The P-value is a ‘probability’, but it is not the probability of the (null) hypothesis being true. Its correct interpretation is somewhat more obscure, but can be defined as: the probability of observing a value for the test statistic that is as extreme as, or more extreme, than that currently observed, assuming that the null hypothesis is true. A logical consequence of this approach is that even if the rules of the game are followed correctly, there is still a chance of getting it wrong: one might reject the null hypothesis when in reality it is true (a type I error); or one might accept (fail to reject) the null hypothesis when in reality it is false (a type II error). The probability of a type I error (α) is determined by the P-value threshold we use for rejection of the null hypothesis, whereas the probability of a type II error (β) is determined by:

• Sample size – a larger sample size is more likely to identify an effect.
• The true effect size in the population – a small effect is more likely to be missed.
• The degree of inherent variation in the data – large sample standard deviations make a true effect harder to detect.
• The type I error (α) – the smaller α we use, the greater the type II error probability, for a given sample size.

The statistical power of a test is given by 1 – β, usually expressed as a percentage. Therefore a type II error probability (β) of 0.2 corresponds to a test that has 80% power, meaning that the test has 80% probability of finding a statistically significant effect if the true effect size is of the value postulated in the formula used for calculating the estimated required sample size.
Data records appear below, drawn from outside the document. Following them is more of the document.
-- ==== Sys2Proof/Machine/Docket.lean ====
section
/-! DEFINITION. The Docket (R122 to R146): queues, tags, acceptance, the Toll's windows (R158 to R161),
completion, freezing and aborts. The commands that arrive on the wires are in Nvme.lean. -/
namespace Sys2Proof.Machine

/-! ### Tags and queues -/

/-- A tag. -/
def State.tagOf (s : State) (t : Nat) : Tag := s.docket.tags.get t

/-- Put a tag. -/
def State.putTag (s : State) (t : Nat) (v : Tag) : State := { s with docket := { s.docket with tags := s.docket.tags.set t v } }

/-- A queue. -/
def State.queueOf (s : State) (q : Nat) : Queue := s.docket.queues.get q

/-- Put a queue. -/
def State.putQueue (s : State) (q : Nat) (v : Queue) : State :=
  { s with docket := { s.docket with queues := s.docket.queues.set q v } }

/-- Tags not FREE that meet a test. -/
def State.tagsBy (s : State) (f : Tag → Bool) : List Nat :=
  (s.docket.tags.filter (fun p => p.2.state ≠ .free && f p.2)).map Prod.fst

/-- Tags of a queue not FREE. -/
def State.tagsOfQueue (s : State) (q : Nat) : List Nat := s.tagsBy (fun t => t.queue = q)

/-- The lowest number from lo on that a rising list of numbers does not hold. -/
def lowestFree (lo : Nat) (l : List Nat) : Nat := l.foldl (fun n k => if k = n then n + 1 else n) lo

/-- Insert by Reeve number of acceptance. -/
def insertByReeve (s : State) (t : Nat) : List Nat → List Nat
  | [] => [t]
  | u :: r => if (s.tagOf t).reeve ≤ (s.tagOf u).reeve then t :: u :: r else u :: insertByReeve s t r

/-- Tags in Reeve order. -/
def State.inReeveOrder (s : State) (l : List Nat) : List Nat := l.foldr (insertByReeve s) []

/-- Queue kinds of R122. -/
def kAdmin : Nat := 1
def kNvme : Nat := 2
def kCarrier : Nat := 3
def kMagazine : Nat := 4
def kTake : Nat := 5
def kInternal : Nat := 6

/-- External tags reserved by queue depths (R123). -/
def State.reservedExt (s : State) : Nat :=
  s.docket.queues.foldl (fun n p => if p.2.kind ≠ 0 ∧ p.2.kind ≠ kInternal then n + p.2.depth else n) 0

/-- Whether an INTERNAL queue has a free tag. -/
def State.internalRoom (s : State) (q : Nat) : Bool := decide ((s.tagsOfQueue q).length < (s.queueOf q).depth)

/-- Queues in use. -/
def State.queuesUsed (s : State) : Nat := (s.docket.queues.filter (fun p => p.2.kind ≠ 0)).length

/-- The lowest queue number not in use. -/
def State.freeQueue (s : State) : Nat :=
  lowestFree 0 ((s.docket.queues.filter (fun p => p.2.kind ≠ 0)).map Prod.fst)

/-- Create a queue: its number, or the status that refuses it (R122, R123). -/
def State.createQueue (s : State) (kind depth cls source ctrl qid : Nat) : Except Status (Nat × State) :=
  if kind ≠ kInternal ∧ 61440 < s.reservedExt + depth then .error 0x8060
  else if 4096 ≤ s.queuesUsed then .error 0x8063
  else
    let q := s.freeQueue
    .ok (q, s.putQueue q { kind := kind, depth := depth, cls := cls, state := 0, source := source, ctrl := ctrl
                           qid := qid, errors := 0, ring := [], byError := false })


/-- A controller. -/
def State.ctrlOf (s : State) (c : Nat) : Ctrl := s.docket.ctrls.get c

/-- Put a controller. -/
def State.putCtrl (s : State) (c : Nat) (v : Ctrl) : State := { s with docket := { s.docket with ctrls := s.docket.ctrls.set c v } }

/-- A take. -/
def State.takeOf (s : State) (k : Nat) : Take := s.toll.takes.get k

/-- Put a take. -/
def State.putTake (s : State) (k : Nat) (v : Take) : State := { s with toll := { s.toll with takes := s.toll.takes.set k v } }

/-! ### Volumes, modes and ownership -/

/-- A volume. -/
def State.volOf (s : State) (v : Nat) : Vol := s.docket.vols.get v

/-- Put a volume. -/
def State.putVol (s : State) (v : Nat) (x : Vol) : State := { s with docket := { s.docket with vols := s.docket.vols.set v x } }

/-- Whether this head owns a commons. -/
def State.owns (s : State) (c : Nat) : Bool := s.getF (F.HOLD_CMN_OWNED.at c) = 1

/-- The ownership epoch of a commons, a class 0x7 detail word (R137). -/
def State.epochOf (s : State) (c : Nat) : Nat := s.hold.epoch.get c

/-- Whether a planned move holds a volume's new commands (R413). -/
def State.moving (s : State) (v : Nat) : Bool :=
  match s.pair.move with
  | some m => m.giving && m.commons.contains (s.volOf v).commons
  | none => false

/-- Whether a command is held by a planned move. -/
def State.moveHeld (s : State) (g : Tag) : Bool := decide (g.entry < 16) && s.moving g.vol

/-- Metadata bytes of a leaf by format (R130). -/
def metaBytes (format : Nat) : Nat := if format = 1 then 8 else if format = 2 then 16 else 0

/-- Whether an entry writes (R131). -/
def entryWrites (entry : Nat) : Bool := [1, 2, 3, 7, 8, 9].contains entry

/-- The status with which the mode refuses a host command, 0 where it is served (R31). -/
def State.modeStatus (s : State) (write : Bool) : Status :=
  match s.mode with
  | .bootstrap => 0x8061
  | .joining => 0x8061
  | .service => 0x7062
  | .replay => 0x7062
  | .holdup => 0x8061
  | .sealedMode => if write then 0x8062 else 0
  | _ => 0

/-- The recipe of a volume. -/
def State.recipeOf (s : State) (v : Nat) : Recipe := s.hands.recipes.get ((s.volOf v).slot - 1)

/-- The word of an entry in a recipe's table (R82); 0xFFFFFFFF marks an absent entry. -/
def Recipe.entryWord (r : Recipe) (entry : Nat) : Nat := r.entries.getD entry 0xFFFFFFFF

/-! ### The Docket record and STAGE (R127, R54) -/

/-- First STAGE byte of a tag's data (assumption log 15). -/
def stageBase (t : Nat) : Nat := t * 2 ^ 28

/-- First STAGE byte of a tag's protection information (assumption log 15). -/
def piBase (t : Nat) : Nat := 2 ^ 44 + t * 2 ^ 20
The above considerations comprise the essential input to a sample size estimation, which is a prior estimate of the sample size considered necessary to have a good chance of meeting the goals of a specific study.

### Overuse of P-values

There are many problems associated with the use of P-values and hypothesis testing.[5-7] It is always more informative to produce estimates of effect size and confidence intervals, but the limitations of P-values go beyond this. In an ideal study there should be only one primary outcome measure and associated hypothesis, with perhaps a small number of secondary outcome measures. Further, these should be pre-planned and an appropriate sample size estimation conducted prior to study commencement, rather than dredged ‘post hoc’ from a multitude of recorded variables, generated in the hope of finding at least something. The generation of multiple hypothesis tests raises at least two problems:

• The sensitivity of the tests to detect a clinically important effect will vary, and the sample size is likely to be inadequate for some of them.
• The probability of making a type I error increases, for any given test, the greater the number of tests conducted. There are ways of controlling for this unwanted effect (for example the Bonferroni correction) but such corrections have the effect of reducing the individual test-wise P-value threshold for rejecting the null hypothesis, which further reduces statistical power.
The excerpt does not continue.